A risk analysis must also be carried out for your processing activities too.
This is meant to help you determine the security measures that need to be implemented to be sure that you meet the requirements of the law.
Accuracy
Any data collected should be accurate. This can be done by an appointed data protection officer, or by trained employees who are considering how the data is being collected and what it will be used for.
Accountability
Everything must be accounted for when it comes to people’s data. The new requirements for the transparency of processing mean that all data should be accounted for and any mediums used to collect data should be made clear to the individual.
Information clauses should be published on your website to keep you accountable.
End of the Relationship
If a subject does not want to continue to have their data used or does not want to contribute data, they must have the opportunity to opt-out. This can be a simple “unsubscribe” button or an opt-out page.
Retention
If you’re continuing to obtain data with the implementation of the GDPR, the privacy of the subject is a main concern.
This means that to retain your data, you must redo consent and must conduct a data protection impact assessment of the processing operations.
People can also do a double opt, meaning that even when they agree to have their data collected, they will also have to respond to an email to confirm.
Deletion
Since the subject has the power to opt-out and must know what their data is being used for, they also have the right to have their data deleted.
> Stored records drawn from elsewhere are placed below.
/-- R43, R55: words written out bit by bit from the pattern `ooaaaabbbb`, one or more of every row of the opcode table. -/
def Obligations.WrittenOutWordsDecode : Prop :=
  ∀ p : Config.Policies,
    decodeWord p 0b0010010001#10 = .ok (.add ⟨1, 0, 0, 1⟩ ⟨0, 0, 0, 1⟩) ∧
    decodeWord p 0b0000110100#10 = .ok (.add ⟨0, 0, 1, 1⟩ ⟨0, 1, 0, 0⟩) ∧
    decodeWord p 0b0101010000#10 = .ok (.not ⟨0, 1, 0, 1⟩) ∧
    decodeWord p 0b0101011001#10 = .ok (.not ⟨0, 1, 0, 1⟩) ∧
    decodeWord p 0b1011001010#10 = .ok (.and ⟨1, 1, 0, 0⟩ ⟨1, 0, 1, 0⟩)

/-! The operations -/

/-- R111: ADD answers a next state, from every state and on every pair of operands, with its result, magnitude and outputs;
nothing but registers, outputs and line changes. -/
def Obligations.AddCompletesWithSumAndMagnitude : Prop :=
  ∀ (s : State) (a b : Register), ∃ t o, exec (.add a b) s = .next t ∧
    t.A = a ∧ t.B = b ∧ val t.R = (val a + val b) % 16 ∧
    val t.S = (if 8 ≤ (val a + val b) % 16 then 16 - (val a + val b) % 16 else 0) ∧
    t.outputs = some o ∧ o.y = t.R ∧ hexDigit (val t.R) = .ok o.h ∧
    o.n = (if 8 ≤ (val a + val b) % 16 then 1 else 0) ∧ o.m = t.S ∧
    t.line = none ∧ t.request = s.request ∧ t.policies = s.policies

/-- R112: AND answers a next state, from every state and on every pair of operands, with its result and outputs; the
negator does not run, even where the result's top bit is set; nothing but registers, outputs and line changes. -/
def Obligations.AndCompletesWithBitwiseAnd : Prop :=
  ∀ (s : State) (a b : Register), ∃ t o, exec (.and a b) s = .next t ∧
    t.A = a ∧ t.B = b ∧ val t.R = val a &&& val b ∧ t.S = Register.zero ∧
    t.outputs = some o ∧ o.y = t.R ∧ hexDigit (val t.R) = .ok o.h ∧ o.n = 0 ∧ o.m = Register.zero ∧
    t.line = none ∧ t.request = s.request ∧ t.policies = s.policies

/-- R113: NOT answers a next state, from every state and on every operand, with its result and outputs; `B` and `S` hold
their reset value; nothing but registers, outputs and line changes. -/
def Obligations.NotCompletesWithComplement : Prop :=
  ∀ (s : State) (a : Register), ∃ t o, exec (.not a) s = .next t ∧
    t.A = a ∧ t.B = Register.zero ∧ val t.R = 15 - val a ∧ t.S = Register.zero ∧
    t.outputs = some o ∧ o.y = t.R ∧ hexDigit (val t.R) = .ok o.h ∧ o.n = 0 ∧ o.m = Register.zero ∧
    t.line = none ∧ t.request = s.request ∧ t.policies = s.policies

/-- R102: the negator runs for an ADD with its sign bit set and for nothing else, and works on a copy: operands and
result are what they were, the hex digit shows the result, the magnitude output shows `S`. -/
def Obligations.NegatorWorksOnACopy : Prop :=
  ∀ (i : Instr) (s : State), ∃ t o, exec i s = .next t ∧ t.outputs = some o ∧
    o.y = t.R ∧ o.h = regToHex t.R ∧ o.m = t.S ∧
    match i with
    | .add a b => t.A = a ∧ t.B = b ∧ t.R = add a b ∧
        (t.R.bit 0 = 1 → t.S = negate t.R) ∧ (t.R.bit 0 = 0 → t.S = Register.zero)
    | .and a b => t.A = a ∧ t.B = b ∧ t.R = bitwiseAnd a b ∧ t.S = Register.zero
    | .not a => t.A = a ∧ t.R = bitwiseNot a ∧ t.S = Register.zero

/-- R114: the sign bit is set exactly for results 8..15, which 128 of the 256 operand pairs of ADD give. -/
def Obligations.SignBitSetForHalfThePairs : Prop :=
  (∀ r : Register, signBit r = 1 ↔ 8 ≤ val r) ∧
  ((List.range 16).map (fun x => ((List.range 16).filter
    (fun y => signBit (add (expand x) (expand y)) == 1)).length)).sum = 128

/-- R115: the decimal annotation of each operation's outputs: for ADD the signed value of the result, for AND the unsigned
one, for NOT none. -/
def Obligations.AnnotationByOperation : Prop :=
  ∀ (s : State) (a b : Register),
    (∃ t o, exec (.add a b) s = .next t ∧ t.outputs = some o ∧ annotation .add o = some (sval o.y) ∧
      sval o.y = (if 8 ≤ (val a + val b) % 16 then -(16 - ((val a + val b) % 16 : Nat) : Int)
        else ((val a + val b) % 16 : Nat)) ∧
      -8 ≤ sval o.y ∧ sval o.y ≤ 7) ∧
    (∃ t o, exec (.and a b) s = .next t ∧ t.outputs = some o ∧
      annotation .and o = some ((val a &&& val b : Nat) : Int) ∧ val a &&& val b ≤ 15) ∧
    ∃ t o, exec (.not a) s = .next t ∧ t.outputs = some o ∧ annotation .not o = none

/-- R53: the numeral of any integer spells it, with no `+`, no leading zero, and `-` directly before the digits exactly where
the integer is negative. -/
def Obligations.NumeralSpellsTheInteger : Prop :=
  ∀ d : Int, readNumeral (numeral d) = some d

/-- R52: the line of an operation that an invocation has ended, character by character. -/
def Obligations.OutputLineShape : Prop :=
  ∀ (s : State) (i : Instr), ∃ t o, exec i s = .next t ∧ t.outputs = some o ∧
    hexDigit (val t.R) = .ok o.h ∧
    match i with
    | .add _ _ => outputLine .add o = "-> 0x".toList ++ [o.h] ++ " = ".toList ++ numeral (sval t.R) ++ "\n".toList
    | .and _ _ => outputLine .and o = "-> 0x".toList ++ [o.h] ++ " = ".toList ++ numeral (val t.R) ++ "\n".toList
    | .not _ => outputLine .not o = "-> 0x".toList ++ [o.h] ++ "\n".toList

/-! Command lines -/

/-- R48: the flag decoder, total and never the reserved code; and the policy on an unrecognised character. -/
def Obligations.FlagCharacterSelectsOperation : Prop :=
  ∀ c : Char,
    decodeFlag c = (if c = 'a' then .add else if c = 'd' then .and else .not) ∧ (decodeFlag c).code ≠ 0b11#2 ∧
    (∀ count, selectOpcode c count = if c = 'd' ∧ count = 1 then .not else decodeFlag c) ∧
    parseFlag .legacyNot ['-', c] = .ok c ∧
    parseFlag .reject ['-', c] = if c = 'a' ∨ c = 'd' then .ok c else .error (.invalidFlag ['-', c])

/-- R49: each admitted spelling, with every hex digit in each operand, denotes its operation and operands; and a command
line that is not one of them denotes none. -/
def Obligations.AdmittedSpellingsDenote : Prop :=
  ∀ p : Config.Policies,
    (∀ a b : Register,
      decodeCommand p [['-', 'a'], ['0', 'x', regToHex a], ['0', 'x', regToHex b]] = .ok (.add a b) ∧
      decodeCommand p [['-', 'd'], ['0', 'x', regToHex a], ['0', 'x', regToHex b]] = .ok (.and a b) ∧
      decodeCommand p [['-', 'd'], ['0', 'x', regToHex a]] = .ok (.not a) ∧
      ∀ c : Char, c ≠ 'a' ∧ c ≠ 'd' → p.flag = .legacyNot →
        decodeCommand p [['-', c], ['0', 'x', regToHex a]] = .ok (.not a)) ∧
    ∀ (args : List Text) (i : Instr), decodeCommand p args = .ok i → ∃ a b : Register,
      (args = [['-', 'a'], ['0', 'x', regToHex a], ['0', 'x', regToHex b]] ∧ i = .add a b) ∨
      (args = [['-', 'd'], ['0', 'x', regToHex a], ['0', 'x', regToHex b]] ∧ i = .and a b) ∨
      (args = [['-', 'd'], ['0', 'x', regToHex a]] ∧ i = .not a) ∨
      (∃ c, c ≠ 'a' ∧ c ≠ 'd' ∧ p.flag = .legacyNot ∧ args = [['-', c], ['0', 'x', regToHex a]] ∧ i = .not a)

/-- R49, R51: a command line is read as an operation exactly where the syntactic check admits it, and refused with a fault
everywhere else. -/
def Obligations.CommandReadExactlyWhereAdmitted : Prop :=
  ∀ (p : Config.Policies) (args : List Text),
    if admittedCommand p.flag args = true then ∃ i, decodeCommand p args = .ok i
    else ∃ f, decodeCommand p args = .error f

/-- R50: an operand is exactly `0`, `x`, uppercase hex digit; every other text is `InvalidHexLiteral`. That the fault records
the whole literal, for a bad digit too, is the model's reading of R130 (log entry 9): R50 gives no recorded value. -/
def Obligations.OperandLiteralIsStrict : Prop :=
  ∀ t : Text,
    (∀ h : Char, parseLiteral t = .ok h ↔ t = ['0', 'x', h] ∧ h ∈ "0123456789ABCDEF".toList) ∧
    (∀ f : Fault, parseLiteral t = .error f → f = .invalidHexLiteral (.literal t)) ∧
    ∀ h : Char, parseLiteral t = .ok h → ∃ n, n ≤ 15 ∧ hexCharToValue h = .ok n

/-- R136, R137 items 1 and 2: no argument at all is `MissingArgument`; then argument 1 is judged alone, whatever the
operands are: not exactly `-` and one character, or an unrecognised character under `reject`, is `InvalidFlag`. What
`MissingArgument` records there is the model's choice (log entry 8). -/
def Obligations.FlagIsCheckedFirst : Prop :=
  (∀ p, parse p [] = .error (.missingArgument none 0)) ∧
  (∀ (p : Config.FlagPolicy) (flag : Text) (operands : List Text), (∀ c, flag ≠ ['-', c]) →
    parse p (flag :: operands) = .error (.invalidFlag flag)) ∧
  (∀ (c : Char) (operands : List Text), c ≠ 'a' ∧ c ≠ 'd' →
    parse .reject (['-', c] :: operands) = .error (.invalidFlag ['-', c])) ∧
  ∀ (p : Config.FlagPolicy) (c : Char) (operands : List Text), p = .legacyNot ∨ c = 'a' ∨ c = 'd' →
    ∀ flag, parse p (['-', c] :: operands) ≠ .error (.invalidFlag flag)

/-- R135, R137 item 3, R139: for an accepted flag the operand count is checked before any literal is read: too few is
`MissingArgument`, too many `ExtraArgument`, for `-a`, `-d` and the other characters. What the two faults record is the
model's choice (log entry 8). -/
def Obligations.CountIsCheckedBeforeLiterals : Prop :=
  ∀ (p : Config.FlagPolicy) (operands : List Text),
    (operands.length < 2 → parse p (['-', 'a'] :: operands) = .error (.missingArgument (some .add) operands.length)) ∧
    (operands.length = 0 → parse p (['-', 'd'] :: operands) = .error (.missingArgument (some .and) operands.length)) ∧
    (2 < operands.length → parse p (['-', 'a'] :: operands) = .error (.extraArgument .add operands.length)) ∧
    (2 < operands.length → parse p (['-', 'd'] :: operands) = .error (.extraArgument .and operands.length)) ∧
    ∀ c : Char, c ≠ 'a' ∧ c ≠ 'd' → p = .legacyNot →
      (operands.length = 0 → parse p (['-', c] :: operands) = .error (.missingArgument (some .not) operands.length)) ∧
      (1 < operands.length → parse p (['-', c] :: operands) = .error (.extraArgument .not operands.length))

/-- R137 item 4: with flag and count accepted, the first operand is judged before the second, and each bad one is
`InvalidHexLiteral`; so is the one bad operand of `-d`, and of another flag character under `legacy_not`. That the fault
records the literal is the model's reading of R130 (log entry 9): R137 gives no recorded value. -/
def Obligations.LiteralsAreCheckedInOrder : Prop :=
  ∀ (p : Config.FlagPolicy) (c : Char),
    (c = 'a' ∨ c = 'd' → ∀ t1 t2 : Text,
      (admittedLiteral t1 = false → parse p [['-', c], t1, t2] = .error (.invalidHexLiteral (.literal t1))) ∧
      (admittedLiteral t1 = true → admittedLiteral t2 = false →
        parse p [['-', c], t1, t2] = .error (.invalidHexLiteral (.literal t2)))) ∧
    (∀ t : Text, admittedLiteral t = false → parse p [['-', 'd'], t] = .error (.invalidHexLiteral (.literal t))) ∧
    (c ≠ 'a' ∧ c ≠ 'd' → p = .legacyNot → ∀ t : Text, admittedLiteral t = false →
      parse p [['-', c], t] = .error (.invalidHexLiteral (.literal t)))

/-- R116: the path from command line to output line, as the spec's `run` writes it, is what a step does with a command
line: the same line printed, and the same fault. -/
def Obligations.RunAgreesWithStep : Prop :=
  ∀ (s : State) (args : List Text),
    (∀ l : Text, run s.policies args = .ok l ↔
      ∃ t, step (s.present (.command args)) = .next t ∧ t.line = some l) ∧
    ∀ f : Fault, run s.policies args = .error f ↔ step (s.present (.command args)) = .fault f

/-- R116, R133: on the command-line path neither `RangeError` nor `ReservedOpcode` occurs, under any policy. -/
def Obligations.CommandPathNeverRangeOrReserved : Prop :=
  ∀ (s : State) (args : List Text),
    (∀ n, step (s.present (.command args)) ≠ .fault (.rangeError n)) ∧
    ∀ info, step (s.present (.command args)) ≠ .fault (.reservedOpcode info)

/-- R52, R116: a line is printed for a command line, and it is the line of the operation it denotes; the ports and the
operation word print none (log entry 7). -/
def Obligations.LinePrintedForCommandsOnly : Prop :=
  ∀ (s : State) (i : Instr),
    (∀ args, decodeCommand s.policies args = .ok i →
      ∃ t o, step (s.present (.command args)) = .next t ∧ t.outputs = some o ∧ t.line = some (outputLine i.opcode o)) ∧
    (∀ op a b, decodePorts s.policies op a b = .ok i →
      ∃ t, step (s.present (.ports op a b)) = .next t ∧ t.line = none) ∧
    ∀ w, decodeWord s.policies w = .ok i → ∃ t, step (s.present (.word w)) = .next t ∧ t.line = none

/-! The invocation -/

/-- The step runs the instruction that the presented request stands for, on the state as it is, and adds the printing of the
line where the request is a command line; a request that stands for none ends in its fault. -/
def Obligations.StepRunsTheDecodedInstruction : Prop :=
  ∀ (s : State) (q : Request), s.request = some q →
    (∀ i, fetch s.policies q = .ok i → ∃ t, exec i s = .next t ∧ step s = .next (t.deliver q i.opcode)) ∧
    ∀ f, fetch s.policies q = .error f → step s = .fault f

/-- R110: the spec's `invoke`, a function of the control field and the two operand ports, is what a step does with the
ports: the same four outputs, and the same fault. -/
def Obligations.InvokeAgreesWithStep : Prop :=
  ∀ (s : State) (op : BitVec 2) (a b : Register),
    match invoke s.policies.reservedOp op a b with
    | .ok o => ∃ t, step (s.present (.ports op a b)) = .next t ∧ t.outputs = some o
    | .error f => step (s.present (.ports op a b)) = .fault f

/-- R43, D4: the operation word carries the port inputs: a step on the word that packs them has the outputs of a step on
the ports, and faults exactly where that one does. -/
def Obligations.WordCarriesThePorts : Prop :=
  ∀ (s : State) (op : BitVec 2) (a b : Register),
    (∀ o, (∃ t, step (s.present (.word (packWord op a b))) = .next t ∧ t.outputs = some o) ↔
      ∃ t, step (s.present (.ports op a b)) = .next t ∧ t.outputs = some o) ∧
    ((∃ f, step (s.present (.word (packWord op a b))) = .fault f) ↔ ∃ f, step (s.present (.ports op a b)) = .fault f)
Databases have to be cleared out with the implementation of the GDPR to be sure that all regulations are met. In other words, data not in compliance will be deleted.
GDPR summary
The GDPR will be enforced fully in the coming months, meaning that companies have been scrambling in an attempt to be sure they meet data regulations.
Marketers need to consider how data will be collected, what it will be used for and what information they need to be transparent.
Before the GDPR is enacted fully, it’s best for marketers and companies to consider these points to see how the GDPR will affect marketing in the UK.